▶ **Collection entries**:
Content starts

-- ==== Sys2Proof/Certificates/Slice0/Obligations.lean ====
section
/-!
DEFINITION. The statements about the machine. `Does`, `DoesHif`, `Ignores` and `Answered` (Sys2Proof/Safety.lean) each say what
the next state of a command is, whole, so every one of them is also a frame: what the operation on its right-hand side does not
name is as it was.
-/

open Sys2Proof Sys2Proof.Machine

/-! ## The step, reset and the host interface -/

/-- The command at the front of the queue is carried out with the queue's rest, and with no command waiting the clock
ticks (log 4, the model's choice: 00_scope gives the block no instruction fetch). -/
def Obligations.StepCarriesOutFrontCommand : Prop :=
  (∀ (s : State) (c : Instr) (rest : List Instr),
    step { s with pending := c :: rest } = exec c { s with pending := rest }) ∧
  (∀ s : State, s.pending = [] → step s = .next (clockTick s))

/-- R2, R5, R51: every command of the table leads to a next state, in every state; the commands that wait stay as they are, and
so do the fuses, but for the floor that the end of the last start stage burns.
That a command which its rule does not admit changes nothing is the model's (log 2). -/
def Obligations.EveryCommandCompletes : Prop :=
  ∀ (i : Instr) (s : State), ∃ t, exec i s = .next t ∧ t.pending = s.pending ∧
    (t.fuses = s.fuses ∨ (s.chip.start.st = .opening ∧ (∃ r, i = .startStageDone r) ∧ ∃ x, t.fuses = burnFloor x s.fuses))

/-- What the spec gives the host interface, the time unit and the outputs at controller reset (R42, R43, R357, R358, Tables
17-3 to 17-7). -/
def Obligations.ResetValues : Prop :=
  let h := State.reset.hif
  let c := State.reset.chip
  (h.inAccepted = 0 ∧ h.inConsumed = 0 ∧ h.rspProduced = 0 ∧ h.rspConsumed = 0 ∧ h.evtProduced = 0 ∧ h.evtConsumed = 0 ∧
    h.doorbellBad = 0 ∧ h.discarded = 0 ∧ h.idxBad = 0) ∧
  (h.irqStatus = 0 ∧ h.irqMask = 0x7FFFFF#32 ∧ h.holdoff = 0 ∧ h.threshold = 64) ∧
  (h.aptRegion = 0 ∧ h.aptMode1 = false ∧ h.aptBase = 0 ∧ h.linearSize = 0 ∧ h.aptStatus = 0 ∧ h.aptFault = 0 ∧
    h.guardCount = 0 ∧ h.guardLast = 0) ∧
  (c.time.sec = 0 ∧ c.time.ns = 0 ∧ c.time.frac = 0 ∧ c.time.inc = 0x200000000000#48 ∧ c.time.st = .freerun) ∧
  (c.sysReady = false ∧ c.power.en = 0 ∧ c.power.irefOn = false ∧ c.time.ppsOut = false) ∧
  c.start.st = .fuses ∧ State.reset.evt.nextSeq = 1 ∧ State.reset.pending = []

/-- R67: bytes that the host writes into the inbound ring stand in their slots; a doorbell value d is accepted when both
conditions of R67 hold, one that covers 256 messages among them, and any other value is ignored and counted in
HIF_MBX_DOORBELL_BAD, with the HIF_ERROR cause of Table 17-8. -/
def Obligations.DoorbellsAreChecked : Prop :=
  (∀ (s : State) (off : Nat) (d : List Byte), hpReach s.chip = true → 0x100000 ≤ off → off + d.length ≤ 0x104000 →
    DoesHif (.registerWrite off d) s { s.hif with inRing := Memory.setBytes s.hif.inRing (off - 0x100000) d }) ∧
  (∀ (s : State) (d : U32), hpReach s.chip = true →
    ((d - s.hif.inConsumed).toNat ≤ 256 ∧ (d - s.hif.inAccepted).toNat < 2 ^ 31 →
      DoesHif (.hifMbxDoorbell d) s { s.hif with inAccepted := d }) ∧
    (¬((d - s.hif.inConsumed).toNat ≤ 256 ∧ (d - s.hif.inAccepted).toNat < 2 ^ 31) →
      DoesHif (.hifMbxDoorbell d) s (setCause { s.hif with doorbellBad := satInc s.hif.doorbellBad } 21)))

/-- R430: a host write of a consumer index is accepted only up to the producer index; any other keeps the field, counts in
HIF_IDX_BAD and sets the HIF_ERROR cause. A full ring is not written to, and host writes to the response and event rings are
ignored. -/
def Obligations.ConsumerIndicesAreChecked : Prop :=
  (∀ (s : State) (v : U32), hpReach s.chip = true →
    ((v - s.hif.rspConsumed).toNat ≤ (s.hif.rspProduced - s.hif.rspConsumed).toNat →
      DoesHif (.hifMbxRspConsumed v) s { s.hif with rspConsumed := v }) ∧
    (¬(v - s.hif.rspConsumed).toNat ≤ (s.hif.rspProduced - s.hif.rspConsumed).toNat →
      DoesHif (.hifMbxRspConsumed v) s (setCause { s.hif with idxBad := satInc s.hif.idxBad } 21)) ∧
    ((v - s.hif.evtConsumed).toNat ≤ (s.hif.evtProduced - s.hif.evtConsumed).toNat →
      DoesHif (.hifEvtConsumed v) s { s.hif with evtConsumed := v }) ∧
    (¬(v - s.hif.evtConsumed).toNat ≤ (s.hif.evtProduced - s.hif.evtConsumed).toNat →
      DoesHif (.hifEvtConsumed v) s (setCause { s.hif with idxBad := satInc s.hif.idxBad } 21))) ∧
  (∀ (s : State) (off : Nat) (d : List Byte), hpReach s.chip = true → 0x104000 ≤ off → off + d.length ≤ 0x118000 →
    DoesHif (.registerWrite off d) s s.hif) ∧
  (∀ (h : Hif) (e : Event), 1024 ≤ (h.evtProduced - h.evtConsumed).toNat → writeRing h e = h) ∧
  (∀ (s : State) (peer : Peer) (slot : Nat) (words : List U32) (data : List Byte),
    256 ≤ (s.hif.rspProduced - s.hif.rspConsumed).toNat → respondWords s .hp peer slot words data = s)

Content ends
Content starts

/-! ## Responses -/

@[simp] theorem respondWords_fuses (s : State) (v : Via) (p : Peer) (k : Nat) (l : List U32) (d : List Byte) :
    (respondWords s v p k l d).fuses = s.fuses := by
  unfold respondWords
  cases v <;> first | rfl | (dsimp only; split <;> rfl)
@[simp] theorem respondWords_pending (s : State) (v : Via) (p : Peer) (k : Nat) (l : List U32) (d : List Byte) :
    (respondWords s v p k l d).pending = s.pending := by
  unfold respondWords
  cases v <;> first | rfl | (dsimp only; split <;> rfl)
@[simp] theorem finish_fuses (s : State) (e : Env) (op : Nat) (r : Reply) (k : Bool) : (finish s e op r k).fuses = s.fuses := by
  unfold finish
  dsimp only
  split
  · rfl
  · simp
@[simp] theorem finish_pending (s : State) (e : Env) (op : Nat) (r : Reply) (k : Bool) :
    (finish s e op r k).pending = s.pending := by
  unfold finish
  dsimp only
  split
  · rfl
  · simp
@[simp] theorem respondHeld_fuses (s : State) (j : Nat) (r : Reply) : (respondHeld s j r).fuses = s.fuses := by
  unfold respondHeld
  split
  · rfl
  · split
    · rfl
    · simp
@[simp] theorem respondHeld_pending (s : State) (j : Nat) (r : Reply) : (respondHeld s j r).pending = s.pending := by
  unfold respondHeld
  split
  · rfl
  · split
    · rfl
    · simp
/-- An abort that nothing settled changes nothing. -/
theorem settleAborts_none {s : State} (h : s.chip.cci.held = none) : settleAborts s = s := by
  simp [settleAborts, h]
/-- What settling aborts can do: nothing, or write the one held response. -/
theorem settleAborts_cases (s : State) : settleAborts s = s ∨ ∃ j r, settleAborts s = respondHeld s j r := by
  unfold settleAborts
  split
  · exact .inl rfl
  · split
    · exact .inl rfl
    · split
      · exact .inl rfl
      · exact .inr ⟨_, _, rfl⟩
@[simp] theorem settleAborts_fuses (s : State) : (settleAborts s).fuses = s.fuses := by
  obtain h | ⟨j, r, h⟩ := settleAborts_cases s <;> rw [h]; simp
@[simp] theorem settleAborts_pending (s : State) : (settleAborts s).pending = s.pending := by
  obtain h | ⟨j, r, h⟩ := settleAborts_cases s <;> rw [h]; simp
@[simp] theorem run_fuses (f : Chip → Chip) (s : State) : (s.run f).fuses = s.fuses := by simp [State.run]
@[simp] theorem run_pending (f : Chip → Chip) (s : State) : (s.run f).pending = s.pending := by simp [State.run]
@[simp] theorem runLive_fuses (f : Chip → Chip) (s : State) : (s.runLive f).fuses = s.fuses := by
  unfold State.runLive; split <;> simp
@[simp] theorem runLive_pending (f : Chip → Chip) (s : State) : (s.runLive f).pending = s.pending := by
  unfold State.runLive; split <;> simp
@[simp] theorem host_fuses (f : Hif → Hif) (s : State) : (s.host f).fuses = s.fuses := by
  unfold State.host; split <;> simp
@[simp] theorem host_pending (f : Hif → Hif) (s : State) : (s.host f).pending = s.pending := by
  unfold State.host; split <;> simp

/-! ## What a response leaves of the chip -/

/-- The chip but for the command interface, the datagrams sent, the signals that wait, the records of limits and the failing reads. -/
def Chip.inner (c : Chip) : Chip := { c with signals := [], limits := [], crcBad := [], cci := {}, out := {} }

Content ends
Content starts

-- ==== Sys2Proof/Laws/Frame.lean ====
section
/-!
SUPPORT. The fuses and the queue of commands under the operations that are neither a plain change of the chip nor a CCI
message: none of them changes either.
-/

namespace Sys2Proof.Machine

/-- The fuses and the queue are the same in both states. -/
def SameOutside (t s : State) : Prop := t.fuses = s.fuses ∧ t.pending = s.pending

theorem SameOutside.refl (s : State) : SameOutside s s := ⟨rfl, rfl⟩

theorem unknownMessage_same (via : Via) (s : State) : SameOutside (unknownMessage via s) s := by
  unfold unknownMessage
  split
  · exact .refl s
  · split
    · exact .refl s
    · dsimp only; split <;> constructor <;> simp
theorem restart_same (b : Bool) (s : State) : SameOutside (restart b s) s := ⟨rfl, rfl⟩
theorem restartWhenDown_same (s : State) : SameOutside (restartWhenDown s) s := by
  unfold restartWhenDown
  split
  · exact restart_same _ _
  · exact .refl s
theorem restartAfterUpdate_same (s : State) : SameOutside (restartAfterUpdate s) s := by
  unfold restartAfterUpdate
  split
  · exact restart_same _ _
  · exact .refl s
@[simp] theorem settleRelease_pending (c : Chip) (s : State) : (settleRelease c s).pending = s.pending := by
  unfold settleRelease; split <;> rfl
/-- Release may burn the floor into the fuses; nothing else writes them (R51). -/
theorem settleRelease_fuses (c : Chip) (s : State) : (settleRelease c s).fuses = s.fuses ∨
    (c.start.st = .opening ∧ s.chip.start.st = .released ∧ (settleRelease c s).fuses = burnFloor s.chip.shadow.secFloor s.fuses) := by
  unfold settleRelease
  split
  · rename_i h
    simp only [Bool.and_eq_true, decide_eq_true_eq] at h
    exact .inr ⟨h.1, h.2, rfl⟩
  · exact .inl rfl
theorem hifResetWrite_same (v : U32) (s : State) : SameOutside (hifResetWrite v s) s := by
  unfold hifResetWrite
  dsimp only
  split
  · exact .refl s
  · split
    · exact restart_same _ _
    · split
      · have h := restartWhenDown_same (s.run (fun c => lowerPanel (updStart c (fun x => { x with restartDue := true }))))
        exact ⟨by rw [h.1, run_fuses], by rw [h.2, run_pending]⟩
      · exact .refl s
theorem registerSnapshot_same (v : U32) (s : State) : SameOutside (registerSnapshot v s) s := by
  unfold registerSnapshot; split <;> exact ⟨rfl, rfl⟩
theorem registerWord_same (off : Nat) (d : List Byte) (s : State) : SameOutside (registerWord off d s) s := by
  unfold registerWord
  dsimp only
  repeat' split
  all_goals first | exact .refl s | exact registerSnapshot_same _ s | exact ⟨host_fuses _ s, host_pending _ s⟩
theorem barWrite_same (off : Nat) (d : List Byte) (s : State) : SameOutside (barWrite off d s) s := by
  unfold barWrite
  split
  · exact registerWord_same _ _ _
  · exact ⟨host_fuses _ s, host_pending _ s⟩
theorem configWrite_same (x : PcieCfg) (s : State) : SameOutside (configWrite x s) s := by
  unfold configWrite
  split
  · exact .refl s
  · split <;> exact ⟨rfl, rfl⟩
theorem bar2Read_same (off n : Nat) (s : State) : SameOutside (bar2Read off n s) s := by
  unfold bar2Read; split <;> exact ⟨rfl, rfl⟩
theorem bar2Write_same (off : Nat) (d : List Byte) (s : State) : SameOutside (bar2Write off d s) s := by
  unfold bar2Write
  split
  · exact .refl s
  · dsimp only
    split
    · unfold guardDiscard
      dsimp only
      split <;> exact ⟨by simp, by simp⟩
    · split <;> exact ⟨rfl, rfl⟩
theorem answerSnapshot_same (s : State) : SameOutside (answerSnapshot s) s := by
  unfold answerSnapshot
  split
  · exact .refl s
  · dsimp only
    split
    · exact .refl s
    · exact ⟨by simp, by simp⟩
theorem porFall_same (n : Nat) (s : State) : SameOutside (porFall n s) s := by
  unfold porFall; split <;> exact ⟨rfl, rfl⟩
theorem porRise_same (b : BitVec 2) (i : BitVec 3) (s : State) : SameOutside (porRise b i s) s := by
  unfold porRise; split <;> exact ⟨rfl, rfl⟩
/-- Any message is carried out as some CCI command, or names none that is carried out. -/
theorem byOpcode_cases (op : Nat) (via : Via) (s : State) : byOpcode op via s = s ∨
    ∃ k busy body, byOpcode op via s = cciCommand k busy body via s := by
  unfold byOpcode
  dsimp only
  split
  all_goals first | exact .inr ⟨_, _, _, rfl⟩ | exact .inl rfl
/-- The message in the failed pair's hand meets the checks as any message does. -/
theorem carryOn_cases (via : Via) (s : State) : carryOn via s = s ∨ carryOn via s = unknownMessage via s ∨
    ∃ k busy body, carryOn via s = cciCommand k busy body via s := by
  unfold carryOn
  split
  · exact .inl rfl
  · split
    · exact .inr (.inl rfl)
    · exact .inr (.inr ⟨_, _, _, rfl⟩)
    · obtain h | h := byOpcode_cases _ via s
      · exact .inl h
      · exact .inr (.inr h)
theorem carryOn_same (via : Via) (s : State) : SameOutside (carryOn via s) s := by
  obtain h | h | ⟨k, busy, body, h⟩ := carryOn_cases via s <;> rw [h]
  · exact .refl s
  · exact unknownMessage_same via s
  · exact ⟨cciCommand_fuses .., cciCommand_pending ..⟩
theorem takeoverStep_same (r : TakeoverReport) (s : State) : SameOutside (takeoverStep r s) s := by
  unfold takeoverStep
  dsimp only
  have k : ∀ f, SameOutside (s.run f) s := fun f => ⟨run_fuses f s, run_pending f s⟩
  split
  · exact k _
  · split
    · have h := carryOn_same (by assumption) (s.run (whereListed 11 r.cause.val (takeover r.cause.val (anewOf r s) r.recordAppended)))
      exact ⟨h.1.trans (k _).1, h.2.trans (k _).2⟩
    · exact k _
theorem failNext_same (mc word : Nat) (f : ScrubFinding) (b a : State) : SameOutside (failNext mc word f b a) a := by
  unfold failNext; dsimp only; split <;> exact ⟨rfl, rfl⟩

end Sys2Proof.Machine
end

Content ends

▶ **YOUR TASK**: Match on "opening" and copy out every line of the entries that contains it.

▶ **SOLUTION TO THIS EXERCISE**:
    (t.fuses = s.fuses ∨ (s.chip.start.st = .opening ∧ (∃ r, i = .startStageDone r) ∧ ∃ x, t.fuses = burnFloor x s.fuses))
    (c.start.st = .opening ∧ s.chip.start.st = .released ∧ (settleRelease c s).fuses = burnFloor s.chip.shadow.secFloor s.fuses) := by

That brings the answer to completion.